- DESCRIPTION OF THE TASK: Among the entries below, one line contains "t == 0 || (dst" and another contains "def vBlockOk (ops". Transcribe those two lines and every line between them, exactly.
----------
-- ==== Sys2Proof/Machine/Vosis.lean ====
section
/-!
DEFINITION. The VOSIS section and the rules by which a block is malformed (R400 to R405).
-/

namespace Sys2Proof.Machine

/-- A Vosis operation (R401): the 128 bits. -/
abbrev VosisOp := BitVec 128

def vOp (o : VosisOp) : Nat := bitsOf o.toNat 95 88
def vMod (o : VosisOp) : Nat := bitsOf o.toNat 87 84
def vXmod (o : VosisOp) : Nat := bitsOf o.toNat 83 80
def vTgt (o : VosisOp) (k : Nat) : Nat := if k = 0 then bitsOf o.toNat 69 60 else bitsOf o.toNat 79 70
def vLsid (o : VosisOp) : Nat := bitsOf o.toNat 59 55
def vImmuse (o : VosisOp) : Nat := bitsOf o.toNat 54 53
def vOc (o : VosisOp) : Nat := bitsOf o.toNat 52 49
def vScope (o : VosisOp) : Nat := bitsOf o.toNat 48 46
def vSem (o : VosisOp) : Nat := bitsOf o.toNat 45 44
def vCmask (o : VosisOp) : Nat := bitsOf o.toNat 43 28
def vGuard (o : VosisOp) : Bool := bit o 27
def vGneg (o : VosisOp) : Bool := bit o 26
def vReg (o : VosisOp) : Nat := bitsOf o.toNat 25 17
def vImm (o : VosisOp) : Nat := bitsOf o.toNat 127 96

/-- The operation as a T word, for the rules of its T form; a code operand stands in REG (R410). -/
def vWord (o : VosisOp) : TWord :=
  { mod := BitVec.ofNat 4 (vMod o), pred := 7, pneg := 0, popq := 0, pushq := 0, spec := 0, dst := 0,
    srca := BitVec.ofNat 9 (256 + vReg o % 256), srcb := 0, srcc := 0, lr := 0,
    long := some { imm32 := 0, immuse := 0, oc := BitVec.ofNat 4 (vOc o), scope := BitVec.ofNat 3 (vScope o),
                   sem := BitVec.ofNat 2 (vSem o), cmask := BitVec.ofNat 16 (vCmask o), xmod := BitVec.ofNat 4 (vXmod o) } }

/-- What a value is: its width in registers, or a predicate. -/
inductive VKind where
  | none | regs (n : Nat) | pred
  deriving DecidableEq, Repr

/-- The registers that READ and WRITE move by MOD. -/
def vWidth (o : VosisOp) : Nat := match vMod o with | 0 => 1 | 1 => 2 | 2 => 4 | _ => 0

/-- REG of a READ or WRITE names a register (R401). -/
def vRegOk (o : VosisOp) : Bool :=
  let r := vReg o
  let n := vWidth o
  (0xD0 ≤ r && r < 0xD7 && n == 1) || (0 < n && r < 0xC8 && r % n == 0)

/-- The operations of R403 that are T operations. -/
def vListed (op mod : Nat) (reg : Nat) : Bool :=
  decide (op < 0x40) || [0x48, 0x49, 0x4A, 0x4B, 0x4C, 0x4D, 0x4E, 0x4F, 0x50, 0x51, 0x52, 0x54].contains op ||
  (op == 0x55 && (decide (reg ≤ 10) || (decide (12 ≤ reg) && decide (reg ≤ 31)))) ||
  (decide (0x60 ≤ op) && decide (op < 0x78) && decide (mod < 16))

/-- The kinds of a form's destination and sources; none for an operation outside R403. -/
def vShape (o : VosisOp) : Option (VKind × List SrcKind) :=
  if 0x80 ≤ vOp o ∧ !(vOc o == 0 && vScope o == 0 && vSem o == 0 && vCmask o == 0 && vXmod o == 0) then none
  else
  match vOp o with
  | 0x80 => if vRegOk o then some (if 0xD0 ≤ vReg o then .pred else .regs (vWidth o), [.none, .none, .none]) else none
  | 0x81 =>
    if vRegOk o then
      some (.none, [if 0xD0 ≤ vReg o then .predSel else if vWidth o = 1 then .r32 else if vWidth o = 2 then .r64 else .r128,
                    .none, .none])
    else none
  | 0x82 => if vMod o = 1 then some (.none, [.r32, .none, .none]) else if vMod o ≤ 2 then some (.none, [.none, .none, .none]) else none
  | op =>
    if !vListed op (vMod o) (vReg o) then none
    else
      match tShape op (vWord o) with
      | none => none
      | some sh =>
        let e := (vWord o).ext
        let memOk :=
          if sh.mem.used then sh.mem.scopes.contains e.scope.toNat && sh.mem.sems.contains e.sem.toNat && (sh.mem.oc || e.oc == 0)
          else vOc o == 0 && vScope o == 0 && vSem o == 0 && vCmask o == 0
        if !memOk || (e.xmod &&& ~~~sh.xmod != 0) then none
        else
          some (match sh.dst with | .none => .none | .pred => .pred | .r32 => .regs 1 | .r64 => .regs 2 | .r128 => .regs 4,
                [sh.a, sh.b, sh.c])

/-- What a source slot takes: none where the operation does not read it. -/
def slotKind (k : SrcKind) : VKind :=
  match k with
  | .r32 | .sreg | .immOnly => .regs 1
  | .r64 | .vs64 => .regs 2
  | .r128 => .regs 4
  | .predSel => .pred
  | .none | .code | .cvt | .disp => .none

/-- A memory operation of a block, which has an LSID (R401). -/
def vMemory (o : VosisOp) : Bool := decide (0x60 ≤ vOp o) && decide (vOp o ≤ 0x6C)

/-- A boundary operation (R405). -/
def vBoundary (o : VosisOp) : Bool :=
  [0x38, 0x4E, 0x4F, 0x50, 0x52, 0x54, 0x6D, 0x70, 0x71, 0x72, 0x73, 0x74, 0x75, 0x76, 0x77].contains (vOp o)

/-- REG where it has a use: a register of READ and WRITE, checked by their shape, or a code of eight bits (R401, R410);
elsewhere it is zero. -/
def vRegField (o : VosisOp) : Bool :=
  if [0x80, 0x81].contains (vOp o) then true
  else if [0x4E, 0x4F, 0x50, 0x52, 0x54, 0x55].contains (vOp o) then decide (vReg o < 256)
  else vReg o == 0

/-- No two members of a list are equal. -/
def distinct : List Nat → Bool
  | [] => true
  | x :: xs => !xs.contains x && distinct xs

/-- The registers that a WRITE names. -/
def vWrites (o : VosisOp) : List Nat := if vOp o = 0x81 then (List.range (vWidth o)).map (vReg o + ·) else []

/-- The fields of one operation (R401). -/
def vFields (o : VosisOp) : Bool :=
  bitsOf o.toNat 16 0 == 0 && (!vGneg o || vGuard o) && vRegField o && (vMemory o || vLsid o == 0) &&
  (List.range 2).all fun k => decide (512 ≤ vTgt o k) || vTgt o k == 0

/-- How often a slot (0 A, 1 B, 2 C, 3 P) of operation i is supplied by the targets before it. -/
def vSupplies (ops : List VosisOp) (i slot : Nat) : List VKind :=
  ops.zipIdx.flatMap fun p =>
    (List.range 2).filterMap fun k =>
      if vTgt p.1 k = 512 + 4 * i + slot then (vShape p.1).map Prod.fst else none

/-- Operation i of a block is well made (R402). -/
def vOpOk (ops : List VosisOp) (blocks : List Nat) (i : Nat) (o : VosisOp) : Bool :=
  match vShape o with
  | none => false
  | some (dst, srcs) =>
    vFields o &&
    ((List.range 2).all fun k =>
      let t := vTgt o k
      t == 0 || (dst != .none && decide (i < t / 4 % 128) && decide (t / 4 % 128 < ops.length))) &&
    ((List.range 3).all fun j =>
      let k := slotKind ((srcs[j]?).getD .none)
      let got := vSupplies ops i j
      let imm := vImmuse o == j + 1
      match k with
      | .none => got.isEmpty && (!imm || (srcs[j]?).getD .none == .cvt)
      | _ => if imm then got.isEmpty && k != .pred else got == [k] && (srcs[j]?).getD .none != .immOnly) &&
    (if vGuard o then vSupplies ops i 3 == [.pred] else (vSupplies ops i 3).isEmpty) &&
    (vOp o != 0x82 || vMod o != 0 || blocks.contains (vImm o))

/-- A block is well made (R402). -/
def vBlockOk (ops : List VosisOp) (blocks : List Nat) : Bool :=
  (ops.zipIdx.all fun p => vOpOk ops blocks p.2 p.1) &&
  distinct ((ops.filter vMemory).map vLsid) && distinct (ops.flatMap vWrites) &&
  decide ((ops.filter vBoundary).length ≤ 1) && ops.any fun o => vOp o == 0x82

/-- A number read from bytes. -/
def bytesAt (bs : List Byte) (o n : Nat) : Nat := leNat ((bs.drop o).take n)

/-- The blocks of a section from an offset on: their offsets and operations; none where a block header is
wrong or the section ends within a block. -/
def vBlocks (bs : List Byte) : Nat → Nat → Option (List (Nat × List VosisOp))
  | 0, _ => none
  | fuel + 1, off =>
    if off = bs.length then some []
    else
      let h := bytesAt bs off 16
      let n := h % 128 + 1
      if 128 ≤ h ∨ bs.length < off + 16 + 16 * n then none
      else
        (vBlocks bs fuel (off + 16 + 16 * n)).map fun l =>
          (off, (List.range n).map fun i => BitVec.ofNat 128 (bytesAt bs (off + 16 + 16 * i) 16)) :: l

/-- The blocks of a VOSIS section whose header and blocks are well made (R400, R402), by offset; none for a malformed
one. -/
def vosisBlocks (bs : List Byte) (vver : Nat) : Option (List (Nat × List VosisOp)) :=
  if bs.length < 16 ∨ bytesAt bs 0 16 ≠ vver then none
  else
    match vBlocks bs (bs.length / 16 + 1) 16 with
    | none => none
    | some l =>
      let offs := l.map Prod.fst
      if l.all fun b => vBlockOk b.2 offs then some l else none

end Sys2Proof.Machine
end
----------
- SOLUTION FOR THIS EXERCISE:
      t == 0 || (dst != .none && decide (i < t / 4 % 128) && decide (t / 4 % 128 < ops.length))) &&
    ((List.range 3).all fun j =>
      let k := slotKind ((srcs[j]?).getD .none)
      let got := vSupplies ops i j
      let imm := vImmuse o == j + 1
      match k with
      | .none => got.isEmpty && (!imm || (srcs[j]?).getD .none == .cvt)
      | _ => if imm then got.isEmpty && k != .pred else got == [k] && (srcs[j]?).getD .none != .immOnly) &&
    (if vGuard o then vSupplies ops i 3 == [.pred] else (vSupplies ops i 3).isEmpty) &&
    (vOp o != 0x82 || vMod o != 0 || blocks.contains (vImm o))

/-- A block is well made (R402). -/
def vBlockOk (ops : List VosisOp) (blocks : List Nat) : Bool :=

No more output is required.